View on GitHub


sensitive number finder

Download this project as a .zip file Download this project as a tar.gz file

senf: the mustardy sensitive number finder

senf is a portable tool for finding sensitive numbers. Use this tool to identify files on your system that may have Social Security Numbers (SSNs) or Credit Card Numbers (CCNs). The latest version can always be found at the senf site.

Download pre-built release binary

The latest release build can be downloaded at

Other senf-related products for superb purchase agreeings

senf is licensed under a Creative Commons License; see

Warning! [About senf]

Warning: Do not have a false sense of security after running this program

It is important to understand what senf is, and what senf is not

What senf is
What senf is not
What all this means
Which reduces to (even though it's longer)!

This tool is not to be regarded as the end-all in your effort to ensure your computer is free of SSN/CCN records. It simply will report to you files that contain numbers that could pose a security threat. Remember, it looks for strings of numbers -- and the typical computer has lots of these.


Java 1.6 JRE

No matter what system you're running on, you need the Java 1.6 runtime (or greater); you do not need the whole Java 1.6 SDK, which includes the runtime.

System path

We assume that the Java interpreter is in your environment path (meaning, no matter where we try to run "java" from, it will run). The JRE installer should modify your system path to include the Java interpreter.

If you get a strange error message saying something along the lines of "If you see this, senf did not run!" then chances are your path is not set up correctly. Unfortunately, the solution to this is beyond the scope of this text.


Once the JRE is installed, all you need to do is copy senf.jar and the seeds folder to some folder on the computer that is going to run the scan. You might also want to copy the configuration files to the same folder.


Brief Note

On some Operating Systems (typically Windows and Mac OS X), simply double-clicking on the senf.jar file will launch the program automatically. If this works, you can skip the rest of this section.


Open a command prompt Navigate to the folder in which senf is installed. Run java -jar senf.jar (with optional arguments)

Linux and Mac OS X

Open a command shell Navigate to the folder in which senf is installed. Run java -jar senf.jar (with optional arguments)

Using senf

Usage: senf [OPTIONS]

Option Default Effect
-q off quiet mode (display no output)
-v off verbose mode (display everything)
-e off print error messages to the screen
-p working dir Set the path to start scanning from
-l off Set modified-date check; files last modified before this date are skipped
-f infinite Set the max file size to scan; end size (no spaces) with 'g' for gigs, 'm' for megs, 'k' for kilobytes, and nothing for bytes
-m 15 Set minimum number of times to match a CCN/SSN pattern before reporting a file
-o senf_DATE.txt Set the name of the file (including path, if you like) where log information will be saved
-al on Append the current log to the end of the file if it already exists
-ac off Append configuration information to the end of the output log
-nl off Do not use a log file
-g off Hide the GUI
-as off Auto-start scanning (ignored when -g is specified)
-h n/a Display this help and exit

By default, senf only prints to the screen files which are matched -- not all output is shown.
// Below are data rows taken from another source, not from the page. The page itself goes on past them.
theorem faithful_braLit {w : Nat} {i : Instr} (hl : lOf w = 2) (hw : i.wf = true) (ho : offOf w = 0)
    (he : encode i = some (3, packLit (opOf w) (guardOf w) (lit2Of w))) : Faithful w i := by
  have hh := packHead_of w
  have hx : (lit2Of w).toNat = w / 2 ^ 32 % 2 ^ 64 := BitVec.toNat_ofNat ..
  have ho' : w / 2 ^ 14 % 2 ^ 18 = 0 := (BitVec.toNat_ofNat ..).symm.trans (congrArg BitVec.toNat ho)
  rw [hl] at hh
  refine ⟨hw, he.trans ?_⟩
  rw [packLit, hl, hh, hx]
  exact congrArg (fun x => some (3, x)) (by simp only [lengthWords]; omega)

theorem exists_plainInstr {op : Nat} (g : Guard) (h : isPlainCell op = true) :
    ∃ i, plainInstr op g = some i ∧ i.wf = true ∧ encode i = some (1, packPlain op g 0) := by
  have : op = 0x00 ∨ op = 0x05 ∨ op = 0x06 ∨ op = 0xB8 ∨ op = 0xC4 := by simpa [isPlainCell, or_assoc] using h
  rcases this with rfl | rfl | rfl | rfl | rfl <;> exact ⟨_, rfl, rfl, rfl⟩

/-- Legal words are an instruction that has them. -/
theorem faithful_legal {w : Nat} (ho : opOf w ≠ 0xFF) (hc : (cellLengths (opOf w)).contains (lOf w) = true) (hk : operandsOk w = true) :
    ∃ i, legalInstr w = some i ∧ Faithful w i := by
  have hop : opOf w < 255 := by have : opOf w < 256 := Nat.mod_lt _ (by decide); omega
  have hl : lOf w = 0 ∨ lOf w = 2 ∨ lOf w = 1 ∨ lOf w = 3 := by unfold lOf; omega
  rcases hl with hl | hl | hl
  · simp only [operandsOk, hl] at hk
    simp only [legalInstr, hl]
    by_cases hp : isPlainCell (opOf w) = true
    · obtain ⟨i, hi, hw, he⟩ := exists_plainInstr (guardOf w) hp
      have h0 : offOf w = 0 := by simpa [hp] using hk
      exact ⟨i, by rw [if_pos hp, hi], faithful_plain hl hw (by rw [h0]; exact he)⟩
    · have hp : isPlainCell (opOf w) = false := by simpa using hp
      by_cases h1 : opOf w = 0x01
      · exact ⟨.bra (guardOf w) (offOf w), by simp [h1, isPlainCell], faithful_plain hl rfl (by rw [h1]; rfl)⟩
      · by_cases h3 : opOf w = 0x03
        · exact ⟨.call (guardOf w) (offOf w), by simp [h3, isPlainCell], faithful_plain hl rfl (by rw [h3]; rfl)⟩
        · have hb : isBranchCell (opOf w) = false := by simp [isBranchCell, h1, h3]
          simp only [hp, hb, Bool.false_eq_true, if_false] at hk
          obtain ⟨i, hi⟩ := Option.isSome_iff_exists.mp (isSome_baseInstr_of_baseOk (regCell_iff.mpr ⟨hop, hp, hb⟩) hk)
          exact ⟨i, by simp [hp, h1, h3, hi], faithful_base hl hk hi⟩
  · simp only [operandsOk, hl] at hk
    simp only [legalInstr, hl]
    by_cases hb : isBranchCell (opOf w) = true
    · simp only [hb, if_true, Bool.and_eq_true, decide_eq_true_eq] at hk
      have hx : (lit2Of w).toNat = w / 2 ^ 32 % 2 ^ 64 := BitVec.toNat_ofNat ..
      have h4 : (lit2Of w).toNat % 4 = 0 := by rw [hx]; omega
      have : opOf w = 0x01 ∨ opOf w = 0x03 := by simpa [isBranchCell] using hb
      rcases this with h | h
      · exact ⟨.braLit (guardOf w) (lit2Of w), by simp [h], faithful_braLit hl (decide_eq_true h4) hk.1 (by rw [h]; rfl)⟩
      · exact ⟨.callLit (guardOf w) (lit2Of w), by simp [h], faithful_braLit hl (decide_eq_true h4) hk.1 (by rw [h]; rfl)⟩
    · have hb : isBranchCell (opOf w) = false := by simpa using hb
      have h1 : opOf w ≠ 0x01 := fun h => by simp [h, isBranchCell] at hb
      have h3 : opOf w ≠ 0x03 := fun h => by simp [h, isBranchCell] at hb
      simp only [hb, Bool.false_eq_true, if_false] at hk
      have hp : isPlainCell (opOf w) = false := by
        by_contra hp
        have := plain_rows (opOf w / 16) (by omega) (opOf w % 16) (by omega)
        rw [eq_row] at this
        rw [hl, this (by simpa using hp)] at hc
        cases hc
      by_cases hm : opOf w = 0x2F
      · rw [hm] at hk
        exact ⟨_, by simp [hm], faithful_movi hl hm hk⟩
      · obtain ⟨i, hi⟩ := Option.isSome_iff_exists.mp (isSome_litInstr_of_baseOk (x := lit2Of w) (regCell_iff.mpr ⟨hop, hp, hb⟩) hm hk)
        exact ⟨i, by simp [h1, h3, hm, hi], faithful_lit hl hk hi⟩
  · obtain ⟨e, he, hk⟩ : ∃ e, extOf w = some e ∧ extOk (opOf w) e = true := by
      cases he : extOf w with
      | none => rcases hl with hl | hl <;> simp [operandsOk, hl, he] at hk
      | some e => exact ⟨e, rfl, by rcases hl with hl | hl <;> simpa [operandsOk, hl, he] using hk⟩
    obtain ⟨i, hi⟩ := Option.isSome_iff_exists.mp (isSome_extInstr_of_extOk hk)
    exact ⟨i, by rcases hl with hl | hl <;> simp [legalInstr, hl, he, hi], faithful_ext hl he hk hi⟩

theorem faithful_decodeNat (w : Nat) : Faithful w (decodeNat w) := by
  unfold decodeNat
  split_ifs with ho hl hk
  · exact faithful_udf ho hl
  · exact faithful_udfExt ho hl
  · simp only [legalWords, badOpcode, Bool.and_eq_true, Bool.not_eq_true', Bool.or_eq_false_iff, Bool.not_eq_false'] at hk
    obtain ⟨⟨-, hc⟩, hk⟩ := hk
    obtain ⟨i, hi, hf⟩ := faithful_legal ho hc hk
    rw [hi]
    exact hf
  · exact faithful_reserved ho (by simpa using hk)

/-! ## Bytes -/

@[simp] theorem length_toBytes (n v : Nat) : (toBytes n v).length = n := by
  induction n generalizing v with
  | zero => rfl
  | succ n ih => simp [toBytes, ih]

theorem fromBytes_toBytes (n v : Nat) : fromBytes (toBytes n v) = v % 256 ^ n := by
  induction n generalizing v with
  | zero => simp [toBytes, fromBytes, Nat.mod_one]
  | succ n ih => rw [toBytes, fromBytes, ih, BitVec.toNat_ofNat, show 256 ^ (n + 1) = 256 * 256 ^ n from Nat.pow_succ']; exact Nat.mod_mul.symm

/-- The first byte of an instruction tells its length. -/
theorem decodeLength_toBytes (w : Nat) : decodeLength (BitVec.ofNat 8 w) = 4 * lengthWords (lOf w) := by
  rw [decodeLength, BitVec.toNat_ofNat, Nat.mod_mod_of_dvd w (by decide)]
  rfl

theorem decode_toBytes (w : Nat) (rest : List Byte) :
    decode (toBytes (4 * lengthWords (lOf w)) w ++ rest) = some (decodeNat (w % 2 ^ (32 * lengthWords (lOf w))), rest) := by
  have hn : ∃ m, 4 * lengthWords (lOf w) = m + 1 := by unfold lengthWords; split <;> exact ⟨_, rfl⟩
  have hlen := length_toBytes (4 * lengthWords (lOf w)) w
  have hval := fromBytes_toBytes (4 * lengthWords (lOf w)) w
  obtain ⟨m, hm⟩ := hn
  have hd := decodeLength_toBytes w
  have hp : 256 ^ (4 * lengthWords (lOf w)) = 2 ^ (32 * lengthWords (lOf w)) := by
    rw [show (256 : Nat) = 2 ^ 8 by rfl, ← Nat.pow_mul, ← Nat.mul_assoc]
  rw [hp] at hval
  rw [hm] at hlen hval hd ⊢
  simp only [decode, toBytes, List.cons_append, hd]
  rw [← List.cons_append, ← toBytes, if_neg (by simp; omega), List.take_left' hlen, List.drop_left' hlen, hval]

theorem decode_encodeBytes {i : Instr} (rest : List Byte) (hw : i.wf = true) (he : (encode i).isSome = true) :
    decode (encodeBytes i ++ rest) = some (i, rest) := by
  obtain ⟨⟨n, w⟩, hnw⟩ := Option.isSome_iff_exists.mp he
  obtain ⟨hd, rfl, hlt⟩ := roundTrips i n w hw hnw
  rw [encodeBytes, hnw]
  exact (decode_toBytes w rest).trans (by rw [Nat.mod_eq_of_lt hlt, hd])

/-- Settles O3: by the shape of the words, each of which is made up again of the fields read from it; and on bytes by O2. -/
theorem decodeIsFaithful : Obligations.DecodeIsFaithful := ⟨faithful_decodeNat, fun _ => decode_encodeBytes⟩

/-- Settles O1: the decoder evaluated on the five words. -/
theorem decodeWords : Obligations.DecodeWords := ⟨rfl, rfl, rfl, rfl, rfl⟩

end Sys2Proof
end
Also, note that this program may take a while to complete; again, by default, the only things it prints to the screen are possible matches (ie no errors), so it may look like it's frozen, not printing anything for a while, but it's (probably) not.

As of the Sasuke.188 release, senf provides a GUI for ease of use. The GUI offers a results viewer to help the user quickly identify what was flagged by senf as being sensitive. Results appear in the central pane of the senf window as they are found; if an entry is clicked on, the senf Analyzer will pop up, showing the applicable matches in the file.

Configuration files


senf uses the file senf.conf to load default settings.


As of the Haku version, senf uses an ACL in place of the old whitelist/blacklist system. The ACL is contained in the file senf.acl, and can be modified either by editing the file, or through the senf GUI.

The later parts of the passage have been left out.